Thursday, October 22, 2009

Review: Eat, Pray, Love by Elizabeth Gilbert



In Eat, Pray, Love, author Elizabeth Gilbert takes us along on her journey of self discovery and recovery.  Dealing with the aftermath of her discovery that she doesn’t want children or to stay in her marriage we piggy back on her decision to spend four moths in three locations to study what each does best.

We discover Italy through her eyes (and stomach) learning and discovering pleasure in its many forms.  The word today is most often associated with sex, and there is a level of that, it is Italy after all, but she reminds us that the definition is much broader and multi-layered.

Pleas-ure [plezh-er]
1.    The state or feeling of being pleased.
2.    Enjoyment or satisfaction derived from what is to one's liking; gratification; delight.
3.    Worldly or frivolous enjoyment: the pursuit of pleasure.
4.    Recreation or amusement; diversion; enjoyment: Are you traveling on business or for pleasure?

We encounter the aesthetic magic of an ashram and Gilbert’s breakthrough in self development, and forgiveness, in India in such a self depreciating manner that the breakthrough seem almost anticlimactic.  There are so many misconceptions and taboos around a stay at an Ashram that her ability to bring to life each denizen in a straight forward and day to day manner was especially appealing.

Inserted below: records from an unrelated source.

-- ==== Sys2Proof/Machine/Links.lean ====
section
/-!
DEFINITION. Machine/Links.lean: what a link port receives (13_ryinig R527 to R548), the stranger filter
(R552 to R556), retransmission and generations (R544, R563), and the state of the lanes (R565 to R567).
-/
namespace Sys2Proof.Machine

/-! ### Strangers (R552 to R555) -/

/-- A stranger counted, and entered in the port's ledger: `reason` 1 UNKNOWN_JOB, 2 NOT_PEER, 3 RATE (R572). -/
def State.stranger (s : State) (i : Nat) (addr : Bytes) (job reason : Nat) : State :=
  let q := s.port i
  let hit := (List.range q.strangers.length).find? (fun k =>
    (q.strangers.getD k {}).addr == addr && (q.strangers.getD k {}).job == job)
  let seen := s.stampOf s.stamp256 / 256
  let fresh : Stranger := { addr := addr, job := job, reason := reason, count := 1, lastSeen := seen }
  let led := match hit with
    | some k => q.strangers.modify k (fun e => { e with count := satInc 32 e.count, lastSeen := seen })
    | none =>
      if q.strangers.length < 256 then q.strangers ++ [fresh]
      else match argMin (fun k => (q.strangers.getD k {}).lastSeen) (List.range 256) with
        | some k => q.strangers.set k fresh
        | none => q.strangers
  let ms := s.cycles / 312500
  let n := (if q.strMs = ms then q.strCount else 0) + 1
  let s1 := (s.modPort i (fun x => { x with strangers := led, strMs := ms, strCount := n })).countUp (aRytPortDropStranger i) 1
  if n = s.regN (aRytPortCc i) % 65536 + 1 then
    let s2 := s1.setEvents (aRytPortEvents i) 8 2
    let sec := s.cycles / 312500000
    if q.alarmSec = some sec then s2
    else (s2.modPort i (fun x => { x with alarmSec := some sec })).addErr stNotPermitted 0x0A 0 none 0xFF (toLE 1 i)
  else s1

/-- A frame of job 0 within the rate of R553; false makes it a stranger. -/
def State.zeroRate (s : State) (i : Nat) : State × Bool :=
  let q := s.port i
  let sec := s.cycles / 312500000
  let n := (if q.zeroSec = sec then q.zeroCount else 0) + 1
  (s.modPort i (fun x => { x with zeroSec := sec, zeroCount := n }), decide (n ≤ 1024))

/-! ### Consumers (R537 to R542) -/

/-- A SUBMIT sub-head and its data, as Tally takes it (R426, R537). -/
def submitSeg (p relay stamp : Nat) (b : Bytes) : Segm :=
  let w0 := be b 0 4
  let w2 := be b 8 4
  let len := be b 12 2 % 2 ^ 14
  { part := p, template := bits w0 31 26, contributor := bits w0 20 0, subId := be b 4 4, fin := bit w2 31,
    seg := bits w2 19 0, payload := slice b 16 len, sealBytes := b.drop (16 + len), relay := relay, stamp := stamp }

/-- The reserved fields of a SUBMIT sub-head are 0, and the data has the length that it says. -/
def submitOk (b : Bytes) : Bool :=
  let len := be b 12 2
  decide (16 ≤ b.length) && decide (bits (be b 0 4) 25 21 = 0) && decide (bits (be b 8 4) 30 20 = 0) &&
    decide (len ≤ 8192) && decide (be b 14 2 = 0) &&
    decide (b.length = 16 + len + (if bit (be b 8 4) 31 then 16 else 0))

/-- The hamper rank of a segment, where a window of its template tells it (R419, R548). -/
def State.segRank (s : State) (g : Segm) : Option Nat :=
  ((s.winsOf g.part).find? (fun w => (s.win w).geo.template == g.template)).map
    (fun w => g.contributor % max (s.win w).hampers.length 1)

/-- A SUBMIT reaches Tally; false where it is ignored because its hamper is FULL (R542, 09 R393). -/
def State.takeSubmit (s : State) (p i stamp : Nat) (b : Bytes) : State × Bool :=
  if !submitOk b then (s, true)
  else
    let g := submitSeg p i stamp b
    let rank := s.segRank g
    let r := s.takeSeg g
    if r.2 = .overrun then (r.1, false)
    else match rank with
      | none => (r.1, true)
      | some k => (r.1.modLink p i (fun l => { l with pushed := mod8 l.pushed k (· + 1), lastSeg := mod8 l.lastSeg k (fun _ => s.cycles + 1) }), true)

/-- A FETCH is answered with FOLIO frames (R539). -/
def State.takeFetch (s : State) (p i flow : Nat) (b : Bytes) : State :=
  let first := be b 8 1
  let parts := be b 9 1
  if b.length ≠ 16 ∨ 2 ^ 36 ≤ be b 0 8 ∨ parts = 0 ∨ 8 < first + parts ∨ !allZero (slice b 10 6) then s
  else (s.sendFolio p i (be b 0 8) flow first parts).1

/-- The transfer from peer `i` that FLOW `flow` names. -/
def State.peerMove (s : State) (p i flow : Nat) : Option Move :=
  s.folio.moves.find? (fun m => m.part == p && m.peer == i && m.flow == flow &&
    (decide (m.kind = .pull) || (decide (m.kind = .fetch) && decide ((s.leaf p m.vfn).cls = .peer))))

/-- A pull ends without the folio: it is left behind (07 R345). -/
def State.pullFails (s : State) (m : Move) : State :=
  let pl := (s.part m.part).plan
  match (pl.flying ++ pl.behind).find? (fun b => b.1 == m.vfn) with
  | some b => s.leaveBehind m.part m.vfn b.2
  | none => s

/-- A pull is refused: its folio is RETIRED where the REFUSE names the pull's own phase (07 R347; log entry 137), else left
behind (07 R342). -/
def State.pullRefused (s : State) (m : Move) (phase : Nat) : State :=
  let p := m.part
  if phase ≠ s.pullPhase p then (s.abandonMove m).pullFails m
  else
    let s1 := s.abandonMove m
    let l := s1.leaf p m.vfn
    ((if l.hvalid then s1.dropCopy p m.vfn else s1).setLeaf p m.vfn { state := .retired, wclass := l.wclass }).modPart p (fun y => { y with plan := y.plan.pulled m.vfn })

/-- A FOLIO frame's data is written (06 R281, 07 R341, R539). An absent mark leaves a pulled folio ABSENT, and
a fetched one reads 0 (06 R280). -/
def State.takeFolio (s : State) (p i flow : Nat) (b : Bytes) : State :=
  match s.peerMove p i flow with
  | none => s
  | some m =>
    let part := be b 8 1
    let remote := if m.kind = .pull then m.vfn else (s.leaf p m.vfn).home / 1024
    if b.length < 16 ∨ be b 0 8 ≠ remote ∨ 8 ≤ part ∨ 2 ≤ be b 9 1 ∨ !allZero (slice b 10 6) then s
    else if be b 9 1 = 1 then
      if m.kind = .pull then
        let s1 := s.abandonMove m
        let s2 := if (s1.leaf p m.vfn).cls = .peer then s1.setLeaf p m.vfn {} else s1
        s2.modPart p (fun x => { x with plan := x.plan.pulled m.vfn })
      else (s.modFolio (fun f => { f with hoard := Mem.zero f.hoard (65536 * m.dest) 65536 })).modMove p m.vfn (fun y => { y with parts := 255 })
    else if b.length ≠ 16 + 8192 then s
    else
      let a := 65536 * m.dest + 8192 * part
      let s1 := if m.kind = .pull then s.lpddrSeal p m.vfn m.gen m.dest (128 * part) (b.drop 16)
        else s.modFolio (fun f => { f with hoard := Mem.write f.hoard a (b.drop 16) })
      s1.modMove p m.vfn (fun y => { y with parts := y.parts ||| 2 ^ part })

/-- A MOVE frame is taken by its KIND (07 R342, R345, R346). -/
def State.takeMove (s : State) (p i flow : Nat) (b : Bytes) : State :=
  let v := be b 0 8
  let phase := be b 9 1
  if b.length ≠ 16 ∨ 2 ^ 36 ≤ v ∨ 16 ≤ phase ∨ !allZero (slice b 10 6) then s
  else match be b 8 1 with
    | 0 => s.takePull p { peer := i, vfn := v, phase := phase, flow := flow, since := s.cycles }
    | 1 =>
      match s.peer p i with
      | none => s
      | some e =>
        let x := s.part p
        let s1 := s.modPart p (fun y => { y with plan := { y.plan with
          handoffs := y.plan.handoffs.filter (· != (v, e.rank)), copies := y.plan.copies.filter (· != (v, e.rank)) } })
        if x.plan.handoffs.contains (v, e.rank) then s1.giveUp p v else s1
    | 2 =>
      match s.peerMove p i flow with
      | none => s
      | some m => if m.kind = .pull ∧ m.vfn = v then s.pullRefused m phase else s
    | _ => s

/-! ### Streams (R540 to R546) -/

/-- The window after a data frame accepted with stamp and send stamp in ns (R546). -/
def Link.congest (l : Link) (target : Nat) (rx tx : Nat) (now : Nat) : Link :=
  let d : Int := (rx : Int) - (tx : Int)
  let fresh := match l.dmin with | none => true | some m => decide (d < m) || decide ((l.dminAt : Int) + 10000000000 < (now : Int))
  let dmin := if fresh then d else l.dmin.getD d
  let l1 := if fresh then { l with dmin := some d, dminAt := now } else l
  let q := d - dmin
  if q ≤ (target : Int) then { l1 with w := min (l1.w + 65536 / l1.w) (4096 * 256) }
  else if d ≤ (now : Int) - (l1.lastCut : Int) then
    let cut := min 128 (205 * (q.toNat - target) / q.toNat)
    { l1 with w := max 256 (l1.w - l1.w * cut / 256), lastCut := now }
  else l1

/-- A frame accepted: the stream moves on, the window follows (R546), and 16 acceptances send an ACK
frame (R543). -/
def State.accepted (s : State) (p i port : Nat) (h : RxHeld) : State :=
  let s1 := s.modLink p i (fun l =>
    { (l.congest (s.regN (aRytPortCc port) / 65536) (h.stamp / 256) h.sendStamp s.ftNs) with
      rxNext := h.seq + 1
      accepts := l.accepts + 1
      acceptAt := if l.accepts = 0 then s.cycles else l.acceptAt })
  if 16 ≤ (s1.link p i).accepts then s1.sendAck p i else s1

/-- A message reaches its consumer; false where it is not accepted (R542). -/
def State.consume (s : State) (p i : Nat) (h : RxHeld) (msg : Bytes) : State × Bool :=
  match h.type with
  | 1 => s.takeSubmit p i h.stamp msg
  | 2 => (s.takeFetch p i h.flow msg, true)
  | 3 => (s.takeFolio p i h.flow msg, true)
  | _ => (s.takeMove p i h.flow msg, true)

/-- A frame is delivered: it goes on with a message whose other frames carried MORE, and the last brings it to its
consumer (R535, R541). -/
def State.deliver (s : State) (p i : Nat) (h : RxHeld) : State × Bool :=
  let msg := (s.link p i).asm ++ h.body
  if h.more then (s.modLink p i (fun l => { l with asm := msg }), true)
  else
    let r := s.consume p i h msg
    if r.2 then (r.1.modLink p i (fun l => { l with asm := [] }), true) else r

/-- The frames held that are next in order are delivered, at most `n` of them (R541). -/
def State.drain (p i port : Nat) : Nat → State → State
  | 0, s => s
  | n + 1, s =>
    let l := s.link p i
    match l.held.find? (fun h => h.seq == l.rxNext) with
    | none => s
    | some h =>
      let s1 := s.modLink p i (fun x => { x with held := x.held.filter (fun y => y.seq != h.seq) })
      match s1.deliver p i h with
      | (s2, true) => State.drain p i port n (s2.accepted p i port h)
      | (s2, false) => s2

/-- Segments in the reorder store of a port (R541). -/
def State.storeUse (s : State) (port : Nat) : Nat :=
  (s.links.map (fun e => match s.peer (e.1 / 1024) (e.1 % 1024) with
    | some x => if x.port = port then e.2.held.length else 0
    | none => 0)).foldl (· + ·) 0

/-- A duplicate is acknowledged again (R542). -/
def State.ackAgain (s : State) (p i : Nat) : State :=
  let s1 := s.modLink p i (fun l => { l with accepts := l.accepts + 1, acceptAt := if l.accepts = 0 then s.cycles else l.acceptAt })
  if 16 ≤ (s1.link p i).accepts then s1.sendAck p i else s1

/-- An authenticated data frame of the current generation in its place (R541, R542). -/
def State.inOrder (s : State) (p i port : Nat) (h : RxHeld) : State :=
  let l := s.link p i
  if h.seq < l.rxNext then s.ackAgain p i
  else if l.rxNext + 32 < h.seq then s.countUp (aRytPortDropReorder port) 1
  else if h.seq = l.rxNext then
    match s.deliver p i h with
    | (s1, true) => State.drain p i port 32 (s1.accepted p i port h)
    | (s1, false) => s1
  else if l.held.any (fun y => y.seq == h.seq) then s
  else if 2048 ≤ s.storeUse port then s.countUp (aRytPortDropReorder port) 1
  else s.modLink p i (fun x => { x with held := x.held ++ [h] })

/-- The acknowledgement and credit that a frame carries (R533, R546). -/
def State.takeAck (s : State) (p i : Nat) (h : Ryt) : State :=
  if !h.ackValid || decide ((s.link p i).txSeq < h.ack) then s
  else (s.modLink p i (fun l =>
    { l with sent := l.sent.filter (fun f => decide (h.ack ≤ f.seq)), credit := h.credit })).advanceGen p i

/-- The first authenticated frame of generation `g + 1`: the one before stays live for PEER_TIMEOUT (R563). -/
def State.nextGen (s : State) (p i : Nat) : State :=
  s.modLink p i (fun l =>
    { l with rxGen := l.rxGen + 1, rxNext := 0, held := [], asm := [], oldGen := some (l.rxGen, s.cycles + s.peerTimeout p) })

/-- The live generation of the stream that KEYGEN names (R556, R563). -/
def Link.liveGen (l : Link) (k : Nat) : Option Nat :=
  if l.rxGen % 256 = k then some l.rxGen
  else if (l.rxGen + 1) % 256 = k then some (l.rxGen + 1)
  else match l.oldGen with
    | some (g, _) => if g % 256 = k then some g else none
    | none => none

/-- A FOLIO frame of a transfer whose tag fails: the request is repeated once, and then the operations that
wait end with AUTH_FAILED (06 R294; a pull is left behind, 07 R345). -/
def State.folioTagFails (s : State) (p i flow : Nat) : State :=
  match s.peerMove p i flow with
  | none => s
  | some m =>
    if m.tries = 0 then
      let r := s.takeFlow p i
      let body := if m.kind = .pull then moveHead m.vfn 0 (s.pullPhase p) else fetchHead ((s.leaf p m.vfn).home / 1024) 0 8
      (r.2.queueMsg p i { type := if m.kind = .pull then 4 else 2, flow := r.1, body := body }).modMove p m.vfn
        (fun y => { y with flow := r.1, tries := 1, parts := 0, since := s.cycles })
    else ((s.abandonMove m).failTags p m.tags stAuthFailed).pullFails m
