/-- CANCEL (R230, R232): it acts on the held descriptor. -/
def execCancel (f : Fin 64) (s : State) : Host.Outcome State Fault Refusal :=
  .next (match (s.func f).held with
    | none => s
    | some h =>
      let p := dTenant h.desc
      if dOpcode h.desc ≠ 0x0011 ∨ (s.removal.map (·.part)) = some p then s
      else
        let s1 := s.modFunc f (fun x => { x with held := none })
        if !cancelOk h.desc then s1.failHeld f h.slot h.desc stMalformed true
        else
          let r := s1.cancelScope p h.desc
          let s2 := (r.1.setLastOk p (dTag h.desc) true).immediate f h.slot h.desc stDone (s.admFlags p) r.2
          (s2.substituteIdle p).checkDrained p)

/-- CANCEL_ALL of a function (R233). -/
def State.cancelFunc (s : State) (f : Nat) : State :=
  match s.partOfFunc f with
  | some p => (((s.settleGroups (fun r => r.part == p)).cancelPart p stCancelled).1.substituteIdle p).checkDrained p
  | none => s

/-- CANCEL_ALL (R233). -/
def execCancelAll (f : Fin 64) (s : State) : Host.Outcome State Fault Refusal :=
  .next (if s.partsRun then s.cancelFunc f else s)

/-- PHASE_SWITCH (R227, R229): the body is 0, and the partition drains. -/
def execPhaseSwitch (f : Fin 64) (s : State) : Host.Outcome State Fault Refusal :=
  .next (match (s.func f).held with
    | none => s
    | some h =>
      let p := dTenant h.desc
      let x := s.part p
      if dOpcode h.desc ≠ 0x0010 ∨ x.ph ≠ .opn ∨ x.paused then s
      else
        let s1 := s.modFunc f (fun y => { y with held := none })
        if !allZero (slice h.desc 0x18 40) then s1.failHeld f h.slot h.desc stMalformed true
        else
          (s1.modPart p (fun y => { y with
            ph := .draining, target := dPhase h.desc,
            switch := some { desc := h.desc, func := f, slot := h.slot, drainAt := s.cycles,
                             drainMs := bits (s.regN (aSchedPartCtrl p)) 9 0, flags := s.admFlags p } })).checkDrained p)

/-! ### Window and ring registers (R245 to R249) -/

/-- A function has an operation in flight. -/
def State.funcBusy (s : State) (f : Nat) : Bool := s.ops.any (fun o => o.func == f)

/-- BAR0 is served for function `f`'s own registers. -/
def State.regsServed (s : State) : Bool := s.portServed && !s.tamperHold && !s.recoveryMode

/-- A write of a ring register is let through (R247). -/
def State.ringMay (s : State) (f : Nat) : Bool := !s.winOn f && !s.funcBusy f

/-- CQ_HEAD_WRITE (R237, R247). -/
def execCqHeadWrite (f : Fin 64) (r : Fin 8) (v : W32) (s : State) : Host.Outcome State Fault Refusal :=
  .next (if s.regsServed then s.setReg (aSchedCqHead f r) (v &&& 0xFFFF) else s)

/-- A write of CQ_CFG made by a requester (R247, R249). -/
def State.cqCfg (s : State) (req : Req) (f r : Nat) (v : W32) : State :=
  let n := bits v.toNat 4 0
  if !s.ringMay f then s.regErrOf (s.partOfFunc f) stNotPermitted req (aSchedCqCfg f r)
  else if (1 ≤ n ∧ n ≤ 5) ∨ 16 < n then s.regErrOf (s.partOfFunc f) stMalformed req (aSchedCqCfg f r)
  else ((s.setReg (aSchedCqCfg f r) (v &&& 0xFFFFFF1F)).setRegN (aSchedCqTail f r) 0).modRing f r (fun _ => {})

/-- CQ_CFG_WRITE (R249). -/
def execCqCfgWrite (f : Fin 64) (r : Fin 8) (v : W32) (s : State) : Host.Outcome State Fault Refusal :=
  .next (if s.regsServed then s.cqCfg (.fn f) f r v else s)
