/-- What the port sends (R356): 0 Announce, 1 Sync, 2 Follow_Up, 3 Delay_Req, 4 Delay_Resp, where the state of the port
has that message to send. -/
def State.ptpSend (s : State) (kind : Nat) : State :=
  let t := s.timeSource
  let now := s.stamp256
  if t.source ≠ 0 ∨ !(s.port t.port).up then s
    else match kind with
    | 0 =>
      if s.ftMaster then
        let q := s.ft.seqAnnounce
        (s.modFt (fun f => { f with seqAnnounce := (q + 1) % 65536 })).sendPtp
          (s.ptpHead 11 64 0x0008 0 q 5 1 ++ ptpStamp now ++ toBE 2 37 ++ [0] ++ toBE 1 ownClock.priority1 ++ toBE 1 ownClock.clockClass ++
            toBE 1 ownClock.accuracy ++ toBE 2 ownClock.variance ++ toBE 1 ownClock.priority2 ++ toBE 8 ownClock.gmId ++ toBE 2 0 ++ [0xA0])
      else s
    | 1 =>
      if s.ftMaster then
        let q := s.ft.seqSync
        let s1 := s.modFt (fun f => { f with seqSync := (q + 1) % 65536, followDue := if t.twoStep then some (q, now) else none })
        if t.twoStep then s1.sendPtp (s.ptpHead 0 44 0x0200 0 q 0 t.logSync ++ zeros 10)
        else s1.sendPtp (s.ptpHead 0 44 0 (now % 256 * 256) q 0 t.logSync ++ ptpStamp now)
      else s
    | 2 =>
      match s.ft.followDue with
      | some (q, at_) =>
        (s.modFt (fun f => { f with followDue := none })).sendPtp (s.ptpHead 8 44 0 (at_ % 256 * 256) q 2 t.logSync ++ ptpStamp at_)
      | none => s
    | 3 =>
      if s.ft.gm.isSome && !s.ftMaster then
        let q := s.ft.seqDelay
        (s.modFt (fun f => { f with seqDelay := (q + 1) % 65536, delayWait := some (q, (now : Int)) })).sendPtp
          (s.ptpHead 1 44 0 0 q 1 127 ++ zeros 10)
      else s
    | _ =>
      match s.ft.delayDue with
      | (who, q, at_, c) :: rest =>
        (s.modFt (fun f => { f with delayDue := rest })).sendPtp
          (s.ptpHead 9 54 0 (unsgn 64 (c * 256 - (at_ % 256 * 256 : Nat))) q 3 t.logDelayReq ++ ptpStamp at_ ++ toBE 10 who)
      | [] => s

/-- PTP_SEND (R356), with the instant of its send stamp (R364). -/
def execPtpSend (kind : Fin 5) (sub : Fin 820) (s : State) : Host.Outcome State Fault Refusal :=
  .next (s.atInstant sub (fun t => t.ptpSend kind))

end Sys2Proof.Machine
end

After investigating pleasure in Italy and faith in India, Gilbert takes route to Bali where she hopes to study balancing both while learning from a medicine man she met two years prior who assured her she would return to the island and study with him.  A brief foray into history helps the outsider understand some of the current culture and interactions of the Balinese.

At each turn in her journey he readily shares vignettes of her lack of planning, lack of strategy and ability to succeed in spite of the jumble she often feels.  Makes international travel seem more plausible to the stay t home who has always believed it would be too difficult to make a trip outside one’s own borders.